- _Required work_: Consider the listing below. Extract exactly the lines from the line containing "obtain ⟨s, written⟩ := l" to the line containing "Nat) (t : Nat) (body : List Byte)", both included.

=== Section Start ===

-- ==== Sys2Proof/Laws/Frames/Loading.lean ====
section
/-! SUPPORT. What each shared operation of Machine/Loading.lean may change. -/

set_option Elab.async false
set_option linter.unreachableTactic false
set_option linter.unusedTactic false
set_option linter.unusedSimpArgs false

namespace Sys2Proof.Safety

open Sys2Proof.Machine

theorem ignoreRecord_changes {w₀ : Nat} {s₀ s : State} (h₀ : Kept w₀ s₀ s)  (t reason : Nat)
    (hw₀ : within (parts [.start, .events, .recorder]) w₀ = true := by decide) :
    Kept w₀ s₀ (ignoreRecord t reason s) := by
  refine h₀.trans (v := parts [.start, .events, .recorder]) ?_ hw₀
  clear h₀ hw₀
  unfold ignoreRecord
  try dsimp only
  repeat' first
    | with_reducible first | exact Kept.refl _ _ | assumption
    | with_reducible first | refine emit_changes ?_ _ _ _
    | with_reducible refine Kept.ite (fun _ => ?_) (fun _ => ?_)
    | simp only [↓kept_mk]; refine KeptMk.set rfl ?_ ?_
    | apply Upd.of <;> intro hp <;>
        first | exact absurd hp (by decide) | with_reducible rfl | dsimp only
    | split
    | dsimp only [id]

theorem countLoaded_changes {w₀ : Nat} {s₀ s : State} (h₀ : Kept w₀ s₀ s)  
    (hw₀ : within (parts [.start]) w₀ = true := by decide) :
    Kept w₀ s₀ (countLoaded s) := by
  refine h₀.trans (v := parts [.start]) ?_ hw₀
  clear h₀ hw₀
  unfold countLoaded
  try dsimp only
  repeat' first
    | with_reducible first | exact Kept.refl _ _ | assumption
    | with_reducible refine Kept.ite (fun _ => ?_) (fun _ => ?_)
    | simp only [↓kept_mk]; refine KeptMk.set rfl ?_ ?_
    | apply Upd.of <;> intro hp <;>
        first | exact absurd hp (by decide) | with_reducible rfl | dsimp only
    | split
    | dsimp only [id]

theorem holdAtStart_changes {w₀ : Nat} {s₀ s : State} (h₀ : Kept w₀ s₀ s)  (b : Bough)
    (hw₀ : within (parts [.safety]) w₀ = true := by decide) :
    Kept w₀ s₀ (holdAtStart b s) := by
  refine h₀.trans (v := parts [.safety]) ?_ hw₀
  clear h₀ hw₀
  unfold holdAtStart
  try dsimp only
  repeat' first
    | with_reducible first | exact Kept.refl _ _ | assumption
    | with_reducible first | refine onSaf_changes_view ?_ _ _ ?_
    | exact SameView.of fun x => by first | rfl | (dsimp only; split <;> rfl)
    | with_reducible refine Kept.ite (fun _ => ?_) (fun _ => ?_)
    | simp only [↓kept_mk]; refine KeptMk.set rfl ?_ ?_
    | apply Upd.of <;> intro hp <;>
        first | exact absurd hp (by decide) | with_reducible rfl | dsimp only
    | split
    | dsimp only [id]

theorem overwrites_changes {w₀ : Nat} {s₀ s : State} (h₀ : Kept w₀ s₀ s)  (written : List (Nat × Nat)) (base n : Nat)
    (hw₀ : within (parts [.events, .recorder]) w₀ = true := by decide) :
    Kept w₀ s₀ (overwrites written base n s) := by
  refine h₀.trans (v := parts [.events, .recorder]) ?_ hw₀
  clear h₀ hw₀
  unfold overwrites
  try dsimp only
  repeat' first
    | with_reducible first | exact Kept.refl _ _ | assumption
    | with_reducible first | refine emit_changes ?_ _ _ _ | refine Kept.foldl _ _ ?_ fun u x hu => ?_
    | with_reducible refine Kept.ite (fun _ => ?_) (fun _ => ?_)
    | split
    | dsimp only [id]

theorem loadPage_changes {w₀ : Nat} {s₀ : State} {l : Loading} (h₀ : Kept w₀ s₀ l.1) (t : Nat) (body : List Byte)
    (hw₀ : within (parts [.start, .pages, .events, .recorder]) w₀ = true := by decide) : Kept w₀ s₀ (loadPage t body l).1 := by
  obtain ⟨s, written⟩ := l
  suffices hd : Kept (parts [.start, .pages, .events, .recorder]) s (loadPage t body (s, written)).1 from h₀.trans hd hw₀
  unfold loadPage
  dsimp only
  split
  · exact ignoreRecord_changes (.refl _ _) _ _
  · split
    · exact ignoreRecord_changes (.refl _ _) _ _
    · split
      · exact ignoreRecord_changes (.refl _ _) _ _
      · with_reducible refine overwrites_changes (countLoaded_changes ?_) _ _ _
        simp only [↓kept_mk]
        refine KeptMk.set rfl (.refl _ _) ?_
        apply Upd.of <;> intro hp <;> first | exact absurd hp (by decide) | with_reducible rfl | dsimp only

theorem loadTable_changes {w₀ : Nat} {s₀ s : State} (h₀ : Kept w₀ s₀ s)  (active : Option Nat) (t : Nat) (body : List Byte)
    (hw₀ : within (parts [.start, .pages, .events, .recorder]) w₀ = true := by decide) :
    Kept w₀ s₀ (loadTable active t body s) := by
  refine h₀.trans (v := parts [.start, .pages, .events, .recorder]) ?_ hw₀
  clear h₀ hw₀
  unfold loadTable
  try dsimp only
  repeat' first
    | with_reducible first | exact Kept.refl _ _ | assumption
    | with_reducible first | refine countLoaded_changes ?_ | refine emit_changes ?_ _ _ _
    | with_reducible first | refine ignoreRecord_changes ?_ _ _
    | with_reducible refine Kept.ite (fun _ => ?_) (fun _ => ?_)
    | simp only [↓kept_mk]; refine KeptMk.set rfl ?_ ?_
    | apply Upd.of <;> intro hp <;>
        first | exact absurd hp (by decide) | with_reducible rfl | dsimp only
    | split
    | dsimp only [id]

theorem imageRecord_changes {w₀ : Nat} {s₀ : State} {l : Loading} (h₀ : Kept w₀ s₀ l.1) (active : Option Nat) (r : ImgRec)
    (hw₀ : within (parts [.start, .pages, .events, .safety, .recorder]) w₀ = true := by decide) : Kept w₀ s₀ (imageRecord active l r).1 := by
  suffices hd : Kept (parts [.start, .pages, .events, .safety, .recorder]) l.1 (imageRecord active l r).1 from h₀.trans hd hw₀
  unfold imageRecord
  dsimp only
  split
  · exact .refl _ _
  · split
    · with_reducible refine Kept.foldl _ _ ?_ fun u x hu => ?_
      · with_reducible refine emit_changes ?_ _ _ _
        simp only [↓kept_mk]
        refine KeptMk.set rfl (.refl _ _) ?_
        apply Upd.of <;> intro hp <;> first | exact absurd hp (by decide) | with_reducible rfl | dsimp only
      · exact holdAtStart_changes hu _
    · split
      · exact loadPage_changes (.refl _ _) _ _
      · split
        · exact loadTable_changes (.refl _ _) _ _ _
        · exact ignoreRecord_changes (.refl _ _) _ _

theorem completeInverse_changes {w₀ : Nat} {s₀ s : State} (h₀ : Kept w₀ s₀ s)  (written : List (Nat × Nat))
    (hw₀ : within (parts [.pages]) w₀ = true := by decide) :
    Kept w₀ s₀ (completeInverse written s) := by
  refine h₀.trans (v := parts [.pages]) ?_ hw₀
  clear h₀ hw₀
  unfold completeInverse
  try dsimp only
  repeat' first
    | with_reducible first | exact Kept.refl _ _ | assumption
    | with_reducible first | refine Kept.foldl _ _ ?_ fun u x hu => ?_
    | with_reducible refine Kept.ite (fun _ => ?_) (fun _ => ?_)
    | simp only [↓kept_mk]; refine KeptMk.set rfl ?_ ?_
    | apply Upd.of <;> intro hp <;>
        first | exact absurd hp (by decide) | with_reducible rfl | dsimp only
    | split
    | dsimp only [id]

=== Section End ===

- _Reply_:
  obtain ⟨s, written⟩ := l
  suffices hd : Kept (parts [.start, .pages, .events, .recorder]) s (loadPage t body (s, written)).1 from h₀.trans hd hw₀
  unfold loadPage
  dsimp only
  split
  · exact ignoreRecord_changes (.refl _ _) _ _
  · split
    · exact ignoreRecord_changes (.refl _ _) _ _
    · split
      · exact ignoreRecord_changes (.refl _ _) _ _
      · with_reducible refine overwrites_changes (countLoaded_changes ?_) _ _ _
        simp only [↓kept_mk]
        refine KeptMk.set rfl (.refl _ _) ?_
        apply Upd.of <;> intro hp <;> first | exact absurd hp (by decide) | with_reducible rfl | dsimp only

theorem loadTable_changes {w₀ : Nat} {s₀ s : State} (h₀ : Kept w₀ s₀ s)  (active : Option Nat) (t : Nat) (body : List Byte)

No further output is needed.